Most people who live in the area are aged between 30 and 59. This tends to be couples who are likely to have children, due to there being a great number of people aged up to 14 years in the area and few single parents. In 1995 it was recorded that there were 0 single parents and 32 children aged 0–14.

== Occupations ==
The 1881 census lists occupations of males and females in the division and its registration counties. It names the main occupation in Blawith and Subberthwaite as agriculture, with 26 males working in this sector and 1 female. Most worked as agricultural labourers, farm servants or cottagers, with 14 of the 26 males working in this area and 1 female. 22 females living in the area were domestic indoor servants.

== Housing ==
- Blawith housing – 39
- Subberthwaite housing – 29

The total number of houses in Blawith increased from 32 in 1901 to 39 in 1961. 2011 census data lists 92 households in Blawith and Subberthwaite that are families and 76 households that were not child dependent.
"The average house price in Blawith and Subberthwaite is below the UK average. There is a high percentage of the houses being priced between £100,000 and £250,000 in March 2013. Most expensive being detached houses which tend to be around £300,000."

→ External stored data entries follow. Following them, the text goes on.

/-- The rest of a streaming buffer in its job, from a word offset on, passes the tests of 43_transfer_fsm R218. -/
theorem streamBuffer_rest_passes (hi : Inv s) (hj : s.fsm ≠ .idle) (i : BufIdx) {taken : Word}
    (hlt : taken.toNat < (s.sb.buf i).len.toNat) (hword : taken.toNat % 4 = 0) :
    inputFault { s with desc := { s.desc with
      inAddr := sbAddr s.cfg i + taken, inLen := (s.sb.buf i).len - taken, inOff := 0#32 } } = none := by
  have hspace := (streamBuffer_space hi i).1
  have hlen := streamBuffer_len hi i
  have hmax := (s.sb.buf i).len.isLt
  refine (streamBuffer_passes hi hj (i := i) (off := taken.toNat) ?_ ?_ fun _ => hword).2 _ rfl rfl rfl
  · simp only [Config.hostSpace] at hspace
    rw [BitVec.toNat_add]
    omega
  · rw [BitVec.toNat_sub]
    omega

/-- A whole streaming buffer passes them too. -/
theorem streamBuffer_whole_passes (hi : Inv s) (hj : s.fsm ≠ .idle) (i : BufIdx) :
    inputFault { s with desc := { s.desc with
      inAddr := sbAddr s.cfg i, inLen := (s.sb.buf i).len, inOff := 0#32 } } = none := by
  have hlen := streamBuffer_len hi i
  exact (streamBuffer_passes hi hj (i := i) (off := 0) rfl (by omega) fun _ => rfl).2 _ rfl rfl rfl

/-- Settles O51: each reply of the host, and each case of the manager. -/
theorem evDmaInCpltResult : Obligations.EvDmaInCpltResult := by
  intro s ht off paused supplied passes
  have he := eligible_of_taken ht
  have hd := dmaMethod_iff.mpr (eligible_dmaInCplt.mp he).1
  refine ⟨fun replies hm hr => ?_, fun replies addr len hm hr hp => ?_, fun addr len f hr hf => ?_, fun hi hm => ?_⟩
  · exact takeEvent_of_ok ht (handleDmaInCplt_pause hd (refillAnswer_outside hm hr))
  · refine (takeEvent_of_ok ht (handleDmaInCplt_supply hd (refillAnswer_outside hm hr) hp)).trans ?_
    split <;> rfl
  · have hreply : (refillAnswer s.blockTaken).1 = .supply addr len :=
      (refillReply_congr (s := s) (t := s.blockTaken.emit (.refill off)) rfl rfl rfl rfl).trans hr
    refine takeEvent_of_error ht (handleDmaInCplt_bad (v := (refillAnswer s.blockTaken).2) (Prod.ext hreply rfl) ?_)
    rw [refillAnswer, refillReply_frame]
    exact hf
  · intro taken rd cur other flipped
    have hj := running_of_eligible hi he
    refine ⟨fun hlt hword => ?_, fun hle hfull hne => ?_, fun hle hempty => ?_⟩
    · have hne : cur.len - taken ≠ 0#32 := fun h0 => by
        rw [sub_eq_zero.mp h0] at hlt
        exact Nat.lt_irrefl _ hlt
      refine takeEvent_of_ok ht ((handleDmaInCplt_supply hd (refillAnswer_rest (s := s.blockTaken) hm hlt)
        (streamBuffer_rest_passes hi hj rd hlt hword)).trans (congrArg _ (if_neg hne)))
    · exact takeEvent_of_ok ht ((handleDmaInCplt_supply hd
        (refillAnswer_other (s := s.blockTaken) hm (Nat.not_lt.mpr hle) hfull)
        (streamBuffer_whole_passes hi hj rd.flip)).trans (congrArg _ (if_neg hne)))
    · exact takeEvent_of_ok ht (handleDmaInCplt_pause hd
        (refillAnswer_wait (s := s.blockTaken) hm (Nat.not_lt.mpr hle) hempty))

A parkland landscape has developed around Coniston Water which is associated with larger estates and houses.

==Tourism==
Blawith is a quiet area, but it does have holiday parks and cottages such as Crake Valley Holiday Park for people who are visiting the area. It is central to many attractions, being within five miles of Coniston Water, Grizedale Forest Park, the Aquarium of the Lakes at Lakeside, and Ulverston with its Laurel and Hardy Museum. Go Ape ropes course, four miles away, is a day trip for tourists visiting Blawith and Subberthwaite, and Bigland Hall Equestrian is five miles away. Local pubs in the vicinity include The Red Lion, suitable for families.

== Education and transport ==
The nearest school to Blawith is Penny Bridge CofE School Greenodd, Ulverston, 4 miles away. This is a mixed gender primary school aged from 4 to 11.
The school only has 90 pupils enrolled. It is known as a good school due to it scoring '1' on the Ofsted report. The majority of people living in Blawith and Subberthwaite have a high level of education. According to the neighbourhood statistics, in 2011, 115 people achieved Level 4 qualifications and above.

Children living in Blawith and Subberthwaite have to rely on parents or public transport to get to school due to its location. The 'X12' bus goes through Blawith to Ulverston, where the school is located. The timetable includes school days only, enabling children to get to school due to there not being schools in walking distance in the parish of Blawith and Subberthwaite.